Benedicte Maurseth (born 7 February 1983) is a Norwegian traditional folk singer and musician.

Career 
Maurseth picked up the fiddle at the age seven, and studied with Knut Hamre. In addition to studies at the University of Bergen (minor in art history) she attended the Ole Bull Academy at Voss in the period 2004–06. She immersed herself in the baroque instrument viola d'amore next to her main instrument Hardanger fiddle. Maurseth is also a kveder and currently works as a freelance musician based in Bergen. Since 2005 she has had extensive concert activities nationally and internationally (including in USA, Canada, India, Tyskland, Belgia and in Island), both as a solo artist and in collaborations. In Germany she played at TFF Rudolstadt in 2010 and at the 'folkBALTICA' 2011.

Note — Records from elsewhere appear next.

/-- A poll that nothing answers reads SR1 up to its deadline: from its read after the `k`-th, `r` reads more and the last,
by induction on `r`. -/
theorem advance_poll_timeout {mask : Half} {dl : Nat} (hdl : X.params.pollDeadline = some dl) (hd : X.depth = d)
    (hq : X.Quiet) (h : ¬ e.regs.sr1 &&& mask = mask)
    (he : ¬ (X.params.propagateBusErrors = true ∧ e.regs.sr1 &&& 0x4F00 ≠ 0)) {r k : Nat} (hr : max dl 1 = k + r + 1)
    (hn : r < n) :
    ∃ l', advance n d ((X.put i e tr m).push ⟨o, i, [⟨.readSR1, .poll mask k .result⟩], l, res⟩) =
      advance (n - (r + 1)) d
        ((X.latchAll.put i e.latchPending.sampledSR1 (tr ++ List.replicate (r + 1) (rSR1 i e.regs.sr1)) m).push
          ⟨o, i, [], l', .poll .timeout 0⟩) := by
  induction r generalizing X e tr k l n with
  | zero =>
    have hexp : X.params.expired (k + 1) = true := by simp only [Params.expired, hdl, decide_eq_true_eq]; omega
    exact ⟨_, advance_poll hd hq hn ((pollStep_unanswered rfl h he).trans (if_pos hexp))⟩
  | succ r ih =>
    have hexp : ¬ X.params.expired (k + 1) = true := by simp only [Params.expired, hdl, decide_eq_true_eq]; omega
    obtain ⟨l', hrest⟩ := ih (X := X.latchAll) (e := e.latchPending.sampledSR1) (tr := tr ++ [rSR1 i e.regs.sr1])
      (k := k + 1) (l := { l with v := e.regs.sr1.setWidth 32 }) (n := n - 1) hdl (by simpa using hd)
      (by simpa using hq) h he (by omega) (by omega)
    refine ⟨l', ?_⟩
    rw [advance_poll hd hq (by omega) ((pollStep_unanswered rfl h he).trans (if_neg hexp))]
    refine hrest.trans ?_
    rw [Nat.sub_sub, Nat.add_comm 1]
    simp [List.replicate_succ (n := r + 1)]

/-! ## Commands that are one read-modify-write of CR1 -/

/-- A command that is `SetBits(CR1, mask)` completes. -/
theorem exec_setCR1 {x : Instr} {mn : Mnemonic} {mask : Half}
    (hx : exec x s = issue (do return Frame.start mn (← checkIndex s.params.nInst i) (setBits .cr1 mask) .none) s)
    (hh : s.Has i) (hq : s.Quiet) (he : s.Enabled i) (hm : mask &&& ~~~cr1Writable = 0) :
    ∃ t, exec x s = .next t ∧
      Effect s t i ((s.eng i).latchPending.withCR1 ((s.eng i).regs.cr1 ||| mask))
        (rmwCR1 i (s.eng i).regs.cr1 ((s.eng i).regs.cr1 ||| mask) ++ [.result i mn .none]) ∧
      SameMemory s t ∧ Returned s t :=
  exec_completes hx hh hq ((Engine.latched_latchPending _).withCR1 _) (by omega)
    (advance_setCR1 (rest := []) rfl hq (by omega) he hm)

/-! ## The statements settled -/

/-- Settles O24: each is `SetBits(CR1, mask)` with its own request. -/
theorem genStartAndGenStopSetTheirRequest : Obligations.GenStartAndGenStopSetTheirRequest :=
  ⟨fun _ _ hh hq he => exec_setCR1 rfl hh hq he (by decide), fun _ _ hh hq he => exec_setCR1 rfl hh hq he (by decide)⟩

Together with Knut Hamre, Nils Økland and Sigbjørn Apeland, Maurseth released the album Rosa I Botnen in 2006, a production with traditional music from Hardanger, performed on fiddles from the 1600s and 1700s. This is the oldest Hardanger fiddles that are preserved, and was recorded for the first time. In 2008, Maurseth together with Berit Opheim, Åsne Valland Norli and Kristin Skaare, released the album Fodnes, which was based on folk music from Hardanger collected by Geirr Tveitt. In 2009 she composed new music for a theater version of Jon Fosse lyrics, Andvake, and she performed on stage together with actor Svein Tindberg. Her music from this underlie the first solo record Alde (2010). She has also on several occasions acted together with Jon Fosse himself. Together with Gabriel Fliflet, Stein Urheim, Kristoffer Voght and Per Jørgensen she released the album Åresong in 2011, performing lyrics by Jon Fosse. Åresong was a commissioned works at the Bergen International Festival in 2010.

Honours 
2007: Young Folk Musician of the Year in Norway

Bibliography 
2014: Å vera ingenting – Samtalar med spelemannen Knut Hamre, Samlaget, preface by Jon Fosse

Discography

Solo albums 
2010: Alde (Heilo Records)
2019: Benedicte Maurseth (Heilo Records)
2022: Hárr (Hubro)

Collaborations 
With Knut Hamre
2006: Rosa I Botnen (Heilo Records)
2012: Anima (Heilo Records)

With Åsne Valland Nordli, Berit Opheim & Kristin Skaare
2008: Fodne Ho Svara Stilt (Heilo Records)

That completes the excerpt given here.